Supplied material →
-- ==== Sys2Proof/Machine/Legality.lean ====
section
/-! DEFINITION. Which encodings an entry permits: the checks of R220, steps 5 to 9, with the subcodes of the
chapters' tables (R304, R329, R361, R395, R413, R445) and the Kiosk forms of R235. -/

namespace Sys2Proof.Machine

open Sys2Proof

/-- What the raw bits hold that no field of a parsed instruction can: a reserved bit, or a code with no name. -/
structure RawFlags where
  res : Bool := false
  badDt : Bool := false
  badScope : Bool := false
  badHint : Bool := false
  deriving DecidableEq, Repr

/-- The first check that fails, as its step number. -/
def firstFail : List (Nat × Bool) → Option Nat
  | [] => none
  | (n, bad) :: rest => if bad then some n else firstFail rest

/-- Step 9 for the CC/RO field (R210, R304). -/
def ccOk (u : CcUse) (cc : BitVec 3) (dt : DT) : Bool :=
  match u with
  | .zero => cc == 0
  | .unused => true
  | .ro => cc != 7
  | .roNotF32 => cc != 7 && (dt != .f32 || cc == 0)
  | .cmpF => cc != 7
  | .cmpI => cc != 6 && cc != 7
  | .cmpDt => if dt.isFloat then cc != 7 else cc != 6 && cc != 7
  | .callF => cc != 0 && cc != 6 && cc != 7

/-- Step 5 of Format A: reserved and unused fields (R208, R209, R304). (DEDUCED, log 20) -/
def bad5A (sp : SpecA) (f : FmtA) (raw : RawFlags) : Bool :=
  raw.res
  || (f.i && (sp.imm == .never || f.b != 0)) || (!f.i && (sp.imm == .req || f.ext != 0))
  || (sp.d == .none && f.d != 0) || (sp.a == .none && f.a != 0)
  || (sp.b == .none && f.b != 0) || (sp.c == .none && f.c != 0)
  || (f.imm16 &&& ~~~(if f.i then sp.imm16I else sp.imm16)) != 0
  || (sp.dts.isEmpty && (f.dt != .i8 || raw.badDt))
  || (sp.cc == .unused && f.cc != 0)
  || (f.long && !sp.longOk)
  || (f.modA != 0 && (sp.a != .v || !sp.mods))
  || (f.modB != 0 && (sp.b != .v || !sp.mods || f.i))
  || (f.modC != 0 && (sp.c != .v || !sp.mods))
  || (!f.long && (f.modA != 0 || f.modB != 0 || f.modC != 0 || f.ext != 0))

/-- Step 7 of Format A: vector registers and pairs (R215). -/
def bad7A (sp : SpecA) (f : FmtA) : Bool :=
  let w := f.dt.is64
  !(regOk sp.d (sp.pd && w) f.d && regOk sp.a (sp.pa && w) f.a
    && regOk (if f.i then .none else sp.b) (sp.pb && w) f.b && regOk sp.c (sp.pc && w) f.c)

/-- Whether an element index is below its type's element count (R290). -/
def elemOk (t : Option DT) (k : Nat) : Bool :=
  match t with
  | some t => decide (k < t.elems)
  | none => true

/-- The source type of a conversion (R290, R268). -/
def srcT (f : FmtA) : Option DT := DT.ofCode (f.imm16.extractLsb' 0 4)
def selt (f : FmtA) : Nat := (f.imm16.extractLsb' 4 2).toNat
def delt (f : FmtA) : Nat := (f.imm16.extractLsb' 6 2).toNat

def srcIn (f : FmtA) (l : List DT) : Bool :=
  match srcT f with
  | some t => l.contains t
  | none => false

/-- A source of a conversion that occupies a pair needs an even field (R215). -/
def srcPairOk (f : FmtA) : Bool :=
  match srcT f with
  | some t => !t.is64 || even f.a
  | none => true

/-- IMM64 fields of cmac3 and cmac (R356). -/
def mAstr (f : FmtE) : Nat := (f.imm64.extractLsb' 48 16).toNat
def mGstr (f : FmtE) : Nat := (f.imm64.extractLsb' 32 16).toNat
def mFA (f : FmtE) : Option DT := DT.ofCode (f.imm64.extractLsb' 28 4)
def mFG (f : FmtE) : Option DT := DT.ofCode (f.imm64.extractLsb' 24 4)
def mOri (f : FmtE) : Nat := (f.imm64.extractLsb' 22 2).toNat
def mSet (f : FmtE) : Nat := (f.imm64.extractLsb' 21 1).toNat
def mZA (f : FmtE) : Bool := f.imm64.getLsbD 20
def mRS (f : FmtE) : Bool := f.imm64.getLsbD 19
def mT0 (f : FmtE) : Nat := (f.imm64.extractLsb' 16 3).toNat
def mNT (f : FmtE) : Nat := (f.imm64.extractLsb' 13 3).toNat + 1

/-- IMM20 fields of cldb, cldg and cldk (R355). -/
def lFmt (f : FmtE) : Option DT := DT.ofCode (f.imm20.extractLsb' 16 4)
def lSet (f : FmtE) : Nat := (f.imm20.extractLsb' 15 1).toNat
def lWS (f : FmtE) : Bool := f.imm20.getLsbD 14
def lK (f : FmtE) : Nat := (f.imm20.extractLsb' 0 11).toNat

def planeFmts : List DT := [.bf16, .f16, .e4m3, .e5m2]

/-- Element size in bytes of a plane format; a q4 element counts as 1 (R355, R356). -/
def planeSize : Option DT → Nat
  | some .bf16 | some .f16 => 2
  | _ => 1

def fmtIn (t : Option DT) (l : List DT) : Bool :=
  match t with
  | some t => l.contains t
  | none => false

/-- Field values that an entry bars at step 5 beyond R208. -/
def extra5 : Instr → Bool
  | .mfsr f => !srReadable (f.imm16.extractLsb' 0 8).toNat
  | .mtsr f => !srWritable (f.imm16.extractLsb' 0 8).toNat
  | .mfsys f => !sysReadable (f.imm16.extractLsb' 0 8).toNat
  | .mtsys f => !sysWritable (f.imm16.extractLsb' 0 8).toNat
  | .vcvt f | .vcvti f | .vcvtf f => !elemOk (srcT f) (selt f) || !elemOk (some f.dt) (delt f)
  | .vpack f | .vunpk f => f.imm16.getLsbD 0 && f.dt.width == 16
  | .call f => f.ofs != 0 && f.v != 0
  | .lprdv f | .lpwrv f | .lpcnt f => f.i && f.a != 0
  | .gather f => f.imm20.getLsbD 19
  | .tstore f => f.imm64.extractLsb' 32 32 != 0
  | .cldb f =>
    let k := lK f
    let unit := if lFmt f == some .q4 then 32 else 8
    decide (k < 8) || decide (1024 < k) || k % unit != 0 || (!lWS f && f.c != 0)
  | .cldg f | .cldk f => let k := lK f; decide (k < 8) || decide (1024 < k) || k % 8 != 0
  | .cmac3 f =>
    f.imm64.extractLsb' 0 13 != 0 || decide (mT0 f + mNT f > 8) || mOri f == 3
    || (mRS f && mFA f == some .q4) || (!mRS f && f.c != 0) || mAstr f % planeSize (mFA f) != 0
    || (if mOri f == 0 then mGstr f % planeSize (mFG f) != 0
        else f.b != 0 || mGstr f != 0 || f.imm64.extractLsb' 24 4 != 0)
  | .cmac f =>
    f.imm64.extractLsb' 0 13 != 0 || decide (mT0 f + mNT f > 8) || mOri f != 0
    || (mRS f && mFA f == some .q4) || (!mRS f && f.c != 0) || mAstr f % planeSize (mFA f) != 0
    || mGstr f != 0 || f.imm64.extractLsb' 24 4 != 0
  | _ => false

/-- Types barred at step 6 beyond the DT field. -/
def extra6 : Instr → Bool
  | .fcvt f => !srcIn f (intDTs ++ f5DTs)
  | .vcvt f => !srcIn f f5DTs
  | .vcvti f => !srcIn f f5DTs
  | .vcvtf f => !srcIn f intDTs
  | .cldb f => !fmtIn (lFmt f) (.q4 :: planeFmts)
  | .cldg f | .cldk f => !fmtIn (lFmt f) planeFmts
  | .cmac3 f => !fmtIn (mFA f) (.q4 :: planeFmts) || (mOri f == 0 && !fmtIn (mFG f) planeFmts)
  | .cmac f => !fmtIn (mFA f) (.q4 :: planeFmts)
  | _ => false

/-- Registers barred at step 7 beyond R215. -/
def extra7 : Instr → Bool
  | .vcvt f | .vcvti f | .vcvtf f => !srcPairOk f
  | .vunpk f | .vfrexp f => !even f.d
  | .lpselVector f | .lpselMemory f => decide (3 < f.d.toNat)
  | _ => false

/-- Modifiers barred at step 8 beyond R217: NEG where no negation is admitted (R218). -/
def extra8 : Instr → Bool
  | .vq4enc f => modNeg f.modB
  | .vq4dec f => modNeg f.modA || modNeg f.modB
  | _ => false

/-- Steps 5 to 9 for a Format A instruction. -/
def violA (i : Instr) (sp : SpecA) (f : FmtA) (raw : RawFlags) : Option Nat :=
  firstFail
    [ (5, bad5A sp f raw || extra5 i),
      (6, !sp.dts.isEmpty && (raw.badDt || !sp.dts.contains f.dt) || extra6 i),
      (7, bad7A sp f || extra7 i),
      (8, !(modOk f.modA && modOk f.modB && modOk f.modC) || extra8 i),
      (9, !ccOk sp.cc f.cc f.dt) ]

/-- Whether an ORD value is legal for a kind of access (R156). -/
def ordOk (u : OrdUse) (o : Ord2) : Bool :=
  match u with
  | .load => o == .relaxed || o == .acq
  | .store => o == .relaxed || o == .rel
  | .atomic => true
  | .fence => o != .relaxed
  | .none => true

/-- Steps 5 to 9 for a Format M instruction (R211, R329). -/
def violM (sp : SpecM) (f : FmtM) (raw : RawFlags) : Option Nat :=
  firstFail
    [ (5, raw.res || (sp.dts.isEmpty && (f.dt != .i8 || raw.badDt)) || (sp.d == .none && f.d != 0)
          || (!sp.offs && (f.b != 0 || f.ofs != 0 || f.ext != 0))
          || (!sp.voff && f.voff) || (!f.voff && f.a != 0)
          || (!sp.scope && (f.scope != .warp || raw.badScope)) || (sp.ord == .none && f.ord != .relaxed)
          || (!sp.hint && (f.hint != .normal || raw.badHint)) || (!sp.nosplit && f.nosplit)
          || (!f.long && (f.modA != 0 || f.ext != 0)) || (!(sp.offs && sp.voff) && f.modA != 0)),
      (6, !sp.dts.isEmpty && (raw.badDt || !sp.dts.contains f.dt)),
      (7, (sp.d == .v && (!vOk f.d || f.d.toNat % sp.align f.dt != 0)) || (f.voff && !vOk f.a)),
      (8, !modOk f.modA || (!f.voff && f.modA != 0)),
      (9, raw.badScope || raw.badHint || !ordOk sp.ord f.ord) ]

/-- Steps 5 to 9 for a Format E instruction (R213). -/
def violE (i : Instr) (sp : SpecE) (f : FmtE) (raw : RawFlags) : Option Nat :=
  firstFail
    [ (5, raw.res || (sp.d == .none && f.d != 0) || (sp.a == .none && f.a != 0) || (sp.b == .none && f.b != 0)
          || (sp.c == .none && f.c != 0) || f.long != sp.long || (!sp.prio && f.prio != 0)
          || (f.imm20 &&& ~~~sp.imm20) != 0 || (sp.q == .none5 && f.q != 0)
          || (!f.long && f.imm64 != 0) || extra5 i),
      (6, extra6 i),
      (7, sp.c == .v && !vOk f.c),
      (9, match sp.q with
          | .none5 => false
          | .none9 => f.q != 0
          | .range lo hi => decide (f.q.toNat < lo) || decide (hi < f.q.toNat)) ]

/-- Steps 5 to 9 for a Format BR instruction (R212). -/
def violBR (i : Instr) (sp : SpecBR) (f : FmtBR) (raw : RawFlags) : Option Nat :=
  firstFail
    [ (5, raw.res || (!sp.s && f.s != 0) || (sp.v == .none && f.v != 0) || (sp.cc == .unused && f.cc != 0)
          || (!sp.hint && f.hint != .none) || (f.ofs &&& ~~~sp.ofs) != 0 || extra5 i),
      (7, (sp.sEven && !even f.s) || (sp.v == .v && !vOk f.v)),
      (9, !ccOk sp.cc f.cc .i32) ]

/-- Step 5 for a Format G gate with the given number of inputs (R214). -/
def violG (inputs : Nat) (f : FmtG) (raw : RawFlags) : Option Nat :=
  firstFail
    [ (5, raw.res || (decide (inputs < 1) && f.in1 != 0) || (decide (inputs < 2) && f.in2 != 0)
          || (decide (inputs < 3) && f.in3 != 0)) ]

/-- A Kiosk vector field and a Kiosk scalar field (R122). -/
def kvOk (r : BitVec 6) : Bool := decide (r.toNat ≤ 12)
def kdOk (r : BitVec 6) : Bool := decide (r.toNat ≤ 3)
def ksOk (r : BitVec 6) : Bool := decide (r.toNat ≤ 7)

/-- The immediate form of a Kiosk word: I = 1 leaves B and MOD_B zero, I = 0 leaves IMM16 and EXT zero. -/
def kImmOk (f : FmtA) (bOk : Bool) : Bool :=
  if f.i then f.b == 0 && f.modB == 0 else f.imm16 == 0 && f.ext == 0 && bOk

/-- A short form has no word 2; identity class is required of every modifier (R235). -/
def kLongOk (f : FmtA) : Bool :=
  modIdentity f.modA && modIdentity f.modB && modIdentity f.modC
  && (f.long || (f.modA == 0 && f.modB == 0 && f.modC == 0 && f.ext == 0))

/-- Two- and three-source arithmetic of R235. -/
def kArithOk (three : Bool) (f : FmtA) : Bool :=
  f.dt == .f32 && f.cc == 0 && kdOk f.d && kvOk f.a && kImmOk f (kvOk f.b) && kLongOk f
  && (if three then kvOk f.c else f.c == 0 && f.modC == 0)

/-- Scalar words of R235: fields 0 to 7, no modifier. -/
def kScalarOk (f : FmtA) (ccTop : Nat) : Bool :=
  f.dt.is64 && decide (f.cc.toNat ≤ ccTop) && ksOk f.d && ksOk f.a && kImmOk f (ksOk f.b) && f.c == 0
  && kLongOk f && f.modA == 0 && f.modB == 0 && f.modC == 0

/-- A word whose fields other than MAJOR and FN are zero. -/
def kZero (f : FmtA) : Bool :=
  f.dt == .i8 && f.d == 0 && f.a == 0 && f.b == 0 && f.c == 0 && f.cc == 0 && !f.i && f.imm16 == 0 && !f.long
  && f.modA == 0 && f.modB == 0 && f.modC == 0 && f.ext == 0

/-- The forms a Kiosk executes (R123, R235). A branch hint is no operand there, and R235 names only S and V of bra and brs: every
HINT is accepted; kpush and kread, which the core lacks, take the long form too. (DESIGN CHOICE, log 78) -/
def kioskOk : Instr → Bool
  | .kioskVadd f | .kioskVsub f | .kioskVmul f | .kioskVmax f | .kioskVmin f => kArithOk false f
  | .kioskVfma f => kArithOk true f
  | .kioskVmov f =>
    f.dt == .b32 && f.cc == 0 && kdOk f.d && kvOk f.a && f.b == 0 && f.c == 0 && !f.i && f.imm16 == 0 && f.ext == 0
    && kLongOk f && f.modB == 0 && f.modC == 0
  | .kioskColumnRead f =>
    f.dt == .bf16 && f.d == 12 && f.voff && ksOk f.a && ksOk f.b && f.scope == .warp && f.ord == .relaxed
    && f.hint == .normal && !f.nosplit && f.ofs == 0 && !f.long && f.modA == 0 && f.ext == 0
  | .kioskAdd f | .kioskSub f => kScalarOk f 0
  | .kioskSetc f => kScalarOk f 5
  | .kioskMovi f =>
    f.dt.is64 && f.cc == 0 && ksOk f.d && f.a == 0 && f.b == 0 && f.c == 0 && f.i && kLongOk f
    && f.modA == 0 && f.modB == 0 && f.modC == 0
  | .kioskBra f => f.s == 0 && f.v == 0 && f.cc == 0
  | .kioskBrs f => ksOk f.s && f.v == 0 && decide (f.cc.toNat ≤ 5)
  | .kioskExit f => kZero f
  | .kpush f =>
    f.dt == .f32 && f.cc != 7 && f.d == 0 && kvOk f.a && kvOk f.b && f.c == 0 && !f.i && f.imm16 == 0 && f.ext == 0
    && kLongOk f && f.modC == 0
  | .kelse f | .kpop f => kZero f
  | .kread f =>
    (f.dt == .bf16 || f.dt == .f32) && f.d == 0 && f.c == 0 && f.cc == 0 && kdOk f.a && kImmOk f (ksOk f.b)
    && kLongOk f && f.modA == 0 && f.modB == 0 && f.modC == 0
  | _ => false

/-- Step 1 of R220 for a header (R201). -/
def hdrOk (f : Hdr) : Bool :=
  f.len != 0
  && (if f.fav then decide (f.fa.toNat ≤ 11) else f.fa == 0)
  && (if f.fbv then decide (f.fb.toNat ≤ 11) else f.fb == 0)

/-- The first of steps 1 and 5 to 9 of R220 that an instruction fails; step 2 for a Kiosk word outside R235.
(DEDUCED, log 19) -/
def violation (i : Instr) (raw : RawFlags) : Option Nat :=
  match shapeOf i with
  | .hdr f => if hdrOk f && !raw.res then none else some 1
  | .a _ _ sp f => violA i sp f raw
  | .m _ _ sp f => violM sp f raw
  | .e _ _ sp f => violE i sp f raw
  | .br _ sp f => violBR i sp f raw
  | .g _ n f => violG n f raw
  | .ka _ _ _ | .km _ _ _ | .kbr _ _ =>
    if kioskOk i && !raw.res && !raw.badDt && !raw.badScope && !raw.badHint then none else some 2
  | .event => none

/-- Whether the fields that select an instruction among those that share a code select this one: a waitv's condition has
an FN (R281); NW and CLR of R442 and R443, CLR and ISS of R412. -/
def selects : Instr → Bool
  | .waitv cc _ => cc != .un
  | .tqpopNw f | .cancelClr f => f.imm20.getLsbD 0
  | .lpstatClr f => f.imm16.extractLsb' 0 2 == 1
  | .lpstatIss f => f.imm16.extractLsb' 0 2 == 2
  | _ => true

/-- A well-formed instruction: it passes every check of R220 on its own fields. -/
def wellFormed (i : Instr) : Bool := (violation i {}).isNone && selects i

end Sys2Proof.Machine
end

Task details →
Each line from the one containing "violM sp f raw" to the end of the entries above should be copied exactly, and no other line.

Result of this exercise →
  | .m _ _ sp f => violM sp f raw
  | .e _ _ sp f => violE i sp f raw
  | .br _ sp f => violBR i sp f raw
  | .g _ n f => violG n f raw
  | .ka _ _ _ | .km _ _ _ | .kbr _ _ =>
    if kioskOk i && !raw.res && !raw.badDt && !raw.badScope && !raw.badHint then none else some 2
  | .event => none

/-- Whether the fields that select an instruction among those that share a code select this one: a waitv's condition has
an FN (R281); NW and CLR of R442 and R443, CLR and ISS of R412. -/
def selects : Instr → Bool
  | .waitv cc _ => cc != .un
  | .tqpopNw f | .cancelClr f => f.imm20.getLsbD 0
  | .lpstatClr f => f.imm16.extractLsb' 0 2 == 1
  | .lpstatIss f => f.imm16.extractLsb' 0 2 == 2
  | _ => true

/-- A well-formed instruction: it passes every check of R220 on its own fields. -/
def wellFormed (i : Instr) : Bool := (violation i {}).isNone && selects i

end Sys2Proof.Machine
end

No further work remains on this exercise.